I want to make a slide show in framer motion and I found that in framer motion docs they have an example slide show like this https://codesandbox.io/s/framer-motion-image-gallery-pqvx3?from-embed=&file=/src/Example.tsx, but I found a bug when we drag and double click it, it will be stuck like this picture .
import * as React from "react";
import { useState } from "react";
import { motion, AnimatePresence } from "framer-motion";
import { wrap } from "popmotion";
import { images } from "./image-data";
const variants = {
enter: (direction: number) => {
return {
x: direction > 0 ? 1000 : -1000,
opacity: 0
};
},
center: {
zIndex: 1,
x: 0,
opacity: 1
},
exit: (direction: number) => {
return {
zIndex: 0,
x: direction < 0 ? 1000 : -1000,
opacity: 0
};
}
};
const swipeConfidenceThreshold = 10000;
const swipePower = (offset: number, velocity: number) => {
return Math.abs(offset) * velocity;
};
export const Example = () => {
const [[page, direction], setPage] = useState([0, 0]);images.

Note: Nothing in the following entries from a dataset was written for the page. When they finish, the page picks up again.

-- ==== Sys2Proof/Certificates/Slice0/Obligations.lean ====
section
/-!
DEFINITION. The statements for the provers, one `def Obligations.<Name> : Prop` each. A docstring names the rule of spec/
that the statement formalises; where a statement rests on a choice (of the spec, marked "decision" or "derived" there, or of
the model) it says so and names the entry of the assumption log.
-/

open Sys2Proof Sys2Proof.Machine

/-! ## Encoding -/

/-- Decoding the request word of an instruction gives it back, whatever its operands, and each request word is the encoding
of the one instruction it decodes to (spec/30_encoding.md R48, R49, R51, the word layout being decision D4 of the spec;
assumption log entry 10). -/
def Obligations.DecodeAndEncodeAreInverse : Prop :=
  (∀ i : Instr, i.wf = true →
    decode i.path (encode i) = .ok i ∧ decodeTableWord i.path.requestBits (encode i) = some i) ∧
  ∀ (p : Path) (word : Nat) (i : Instr), decode p word = .ok i → i.path = p ∧ encode i = word

/-- spec/30_encoding.md R53: every word of a format's width is a valid operation, which completes in every state, and the
word `0x8080` on the narrow path responds with `NARROW_OOC_RESULT`. -/
def Obligations.EveryRequestWordIsAnOperation : Prop :=
  (∀ (p : Path) (word : Nat), word < 2 ^ p.requestBits →
    ∃ i : Instr, decode p word = .ok i ∧ i.path = p ∧ ∀ s : State, ∃ t : State, exec i s = .next t) ∧
  ∃ i : Instr, decode .narrow 0x8080 = .ok i ∧
    ∀ s : State, ∃ t : State, exec i s = .next t ∧ t.response .narrow = .narrow Config.narrowOocResult

/-- Where the operands stand in a request word (spec/30_encoding.md R48, R49, R51, decisions D3 and D4 of the spec): `a` in
the upper half, `b` in the lower half, each read in two's complement. -/
def Obligations.RequestFieldsAreTheOperands : Prop :=
  (∀ word : Nat, word < 2 ^ 16 → ∃ a b : Byte, decode .narrow word = .ok (.narrow a b) ∧
    a.toNat = word / 2 ^ 8 ∧ b.toNat = word % 2 ^ 8 ∧
    sint a = (if word / 2 ^ 8 < 128 then (word / 2 ^ 8 : Int) else (word / 2 ^ 8 : Int) - 256) ∧
    sint b = (if word % 2 ^ 8 < 128 then (word % 2 ^ 8 : Int) else (word % 2 ^ 8 : Int) - 256)) ∧
  ∀ word : Nat, word < 2 ^ 32 → ∃ a b : Half, decode .wide word = .ok (.wide a b) ∧
    a.toNat = word / 2 ^ 16 ∧ b.toNat = word % 2 ^ 16 ∧
    sint a = (if word / 2 ^ 16 < 32768 then (word / 2 ^ 16 : Int) else (word / 2 ^ 16 : Int) - 65536) ∧
    sint b = (if word % 2 ^ 16 < 32768 then (word % 2 ^ 16 : Int) else (word % 2 ^ 16 : Int) - 65536)

/-- Words of the source's examples, written out from the listings (spec/30_encoding.md R57; spec/95_test_vectors.md S1, S2,
S4, S11), decode to the pairs they stand for. -/
def Obligations.ListedWordsDecode : Prop :=
  decode .narrow 0x3240 = .ok (.narrow 50#8 64#8) ∧
  decode .narrow 0xCE40 = .ok (.narrow (bits 8 (-50)) 64#8) ∧
  decode .wide 0x01900200 = .ok (.wide 400#16 512#16) ∧
  decode .wide 0x04008000 = .ok (.wide 1024#16 (bits 16 (-32768)))

/-- The signed reading and its inverse at any width (spec/00_scope.md R14, decision D3 of the spec): value, range, both
inverse laws, wrap-around outside the range, and the two extensions. -/
def Obligations.SignedReadingAndItsInverse : Prop :=
  ∀ n : Nat, 0 < n →
    (∀ v : BitVec n, sint v = (v.toNat : Int) - (if v.msb then (2 : Int) ^ n else 0) ∧
      -(2 : Int) ^ (n - 1) ≤ sint v ∧ sint v ≤ (2 : Int) ^ (n - 1) - 1 ∧ bits n (sint v) = v) ∧
    (∀ i : Int, -(2 : Int) ^ (n - 1) ≤ i → i ≤ (2 : Int) ^ (n - 1) - 1 → sint (bits n i) = i) ∧
    (∀ i : Int, ((bits n i).toNat : Int) = i % 2 ^ n) ∧
    ∀ (m : Nat) (v : BitVec m), m ≤ n → sint (sext n v) = sint v ∧ (zext n v).toNat = v.toNat

/-! ## Rounding -/

/-- `RoundDiv` follows its rule with floor division, and is the integer nearest to `P / 2^s` (spec/00_scope.md R16). -/
def Obligations.RoundDivIsTheNearestInteger : Prop :=
  ∀ (P : Int) (s : Nat) (tie : Tie), 1 ≤ s →
    let K : Int := 2 ^ s
    let H : Int := 2 ^ (s - 1)
    let q := Int.fdiv P K
    let r := Int.fmod P K
    let t := roundDiv P s tie
    2 * |K * t - P| ≤ K ∧
    (r < H → t = q) ∧ (H < r → t = q + 1) ∧
    (r = H → 2 * |K * t - P| = K ∧
      (tie = .halfAway → t = (if 0 ≤ P then q + 1 else q) ∧ |P| < |K * t|) ∧
      (tie = .halfEven → t = (if q % 2 = 0 then q else q + 1) ∧ t % 2 = 0))

/-- `RoundDiv` is odd in `P` under both tie rules (the derived clause of spec/00_scope.md R16). -/
def Obligations.RoundDivIsOdd : Prop :=
  ∀ (P : Int) (s : Nat) (tie : Tie), 1 ≤ s → roundDiv (-P) s tie = -roundDiv P s tie

/-- Off the exact halves the result does not depend on `TIE`. On an exact half the two rules differ by at most one, and agree
just when the even neighbour is the one farther from zero (spec/40_narrow_path.md R68, spec/41_wide_path.md R81, derived
there). -/
def Obligations.TieMattersOnlyOnExactHalves : Prop :=
  ∀ (P : Int) (s : Nat), 1 ≤ s →
    let q := divK P s
    let away := roundDiv P s .halfAway
    let even := roundDiv P s .halfEven
    (modK P s ≠ 2 ^ (s - 1) → away = even) ∧
    (modK P s = 2 ^ (s - 1) →
      (0 < P → away = q + 1) ∧ (P < 0 → away = q) ∧ (even = q ∨ even = q + 1) ∧ even % 2 = 0 ∧
      |away - even| ≤ 1 ∧ (away = even ↔ away % 2 = 0))

/-- The true result at every sign combination and at zero, and when it is zero (spec/42_arithmetic_laws.md R95,
spec/40_narrow_path.md R66, spec/41_wide_path.md R79, derived there). -/
def Obligations.SignOfTheTrueResult : Prop :=
  ∀ (a b : Int) (s : Nat) (tie : Tie), 1 ≤ s →
    let m := roundDiv (|a| * |b|) s tie
    let t := roundDiv (a * b) s tie
    0 ≤ m ∧
    (0 < a → 0 < b → t = m) ∧ (a < 0 → b < 0 → t = m) ∧ (0 < a → b < 0 → t = -m) ∧ (a < 0 → 0 < b → t = -m) ∧
    (a = 0 → t = 0) ∧ (b = 0 → t = 0) ∧
    (m = 0 ↔ |a| * |b| < 2 ^ (s - 1) ∨ (|a| * |b| = 2 ^ (s - 1) ∧ tie = .halfEven))

/-! ## The narrow path -/

/-- spec/40_narrow_path.md R59. `NARROW` completes for every pair in every state. It changes nothing but its own three
ports, which carry the pair and the result: `NARROW_OOC_RESULT` for the pair `(-128, -128)`, else the rounded product, which
fits. The worked example is the last clause. -/
def Obligations.NarrowReturnsTheRoundedProduct : Prop :=
  (∀ (a b : Byte) (s : State), ∃ v : Byte,
    exec (.narrow a b) s = .next { s with na := a, nb := b, nr := v } ∧
    -16256 ≤ sint a * sint b ∧ sint a * sint b ≤ 16384 ∧
    if sint a = -128 ∧ sint b = -128 then v = Config.narrowOocResult
    else sint v = roundDiv (sint a * sint b) 7 Config.tie ∧ -127 ≤ sint v ∧ sint v ≤ 127) ∧
  ∀ s : State, ∃ i t, decode .narrow 0x3240 = .ok i ∧ exec i s = .next t ∧ t.response .narrow = .narrow 0x19#8

/-- The out-of-contract set is exactly one pair, under the unrounded and the rounded wording of the precondition and either
tie rule, with the bounds of the products that show it (spec/40_narrow_path.md R61, derived there). -/
def Obligations.OutOfContractSetIsOnePair : Prop :=
  ∀ (a b : Byte) (tie : Tie),
    let P := sint a * sint b
    (16129 < P → P = 16256 ∨ P = 16384) ∧
    (P = 16256 ↔ sint a = -128 ∧ sint b = -127 ∨ sint a = -127 ∧ sint b = -128) ∧
    (P = 16384 ↔ sint a = -128 ∧ sint b = -128) ∧
    (P = -16256 ↔ sint a = -128 ∧ sint b = 127 ∨ sint a = 127 ∧ sint b = -128) ∧
    (¬ (-128 * 128 ≤ P ∧ P ≤ 127 * 128) ↔ sint a = -128 ∧ sint b = -128) ∧
    (¬ (-128 ≤ narrowTrue tie (sint a) (sint b) ∧ narrowTrue tie (sint a) (sint b) ≤ 127) ↔
      sint a = -128 ∧ sint b = -128)

/-- For the pair `(-128, -128)` the narrow path returns the unit's one unknown byte, nothing else changes, and a later
operation returns what it always does (spec/40_narrow_path.md R62, decision D7 of the spec; assumption log entry 4). -/
def Obligations.NarrowOutOfContractIsNoFault : Prop :=
  ∀ s : State,
    exec (.narrow 0x80#8 0x80#8) s = .next { s with na := 0x80#8, nb := 0x80#8, nr := Config.narrowOocResult } ∧
    ∀ (i : Instr) (t : State), exec (.narrow 0x80#8 0x80#8) s = .next t →
      ∃ u u' : State, exec i s = .next u ∧ exec i t = .next u' ∧ u'.response i.path = u.response i.path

const imageIndex = wrap(0, images.length, page);
const paginate = (newDirection: number) => {
setPage([page + newDirection, newDirection]);
};
return (
<>
<AnimatePresence initial={false} custom={direction}>
<motion.img
key={page}
src={images[imageIndex]}
custom={direction}
variants={variants}
initial="enter"
animate="center"
exit="exit"
transition={{
x: { type: "spring", stiffness: 300, damping: 30 },
opacity: { duration: 0.2 }
}}
drag="x"
dragConstraints={{ left: 0, right: 0 }}
dragElastic={1}
onDragEnd={(e, { offset, velocity }) => {
const swipe = swipePower(offset.x, velocity.x);
if (swipe < -swipeConfidenceThreshold) {
paginate(1);
} else if (swipe > swipeConfidenceThreshold) {
paginate(-1);
}
}}
/>
</AnimatePresence>
</>
);
};
I try to solve this problem but still can't fix it, can someone help me?
This looks like a bug of framer-motion.
Up until v1.6.2, everything works fine. The bug seems to occur in all later versions.
There is also an interesting changelog:
[1.6.3] 2019-08-19
Fixed
Ensuring onDragEnd always fires after if onDragStart fired.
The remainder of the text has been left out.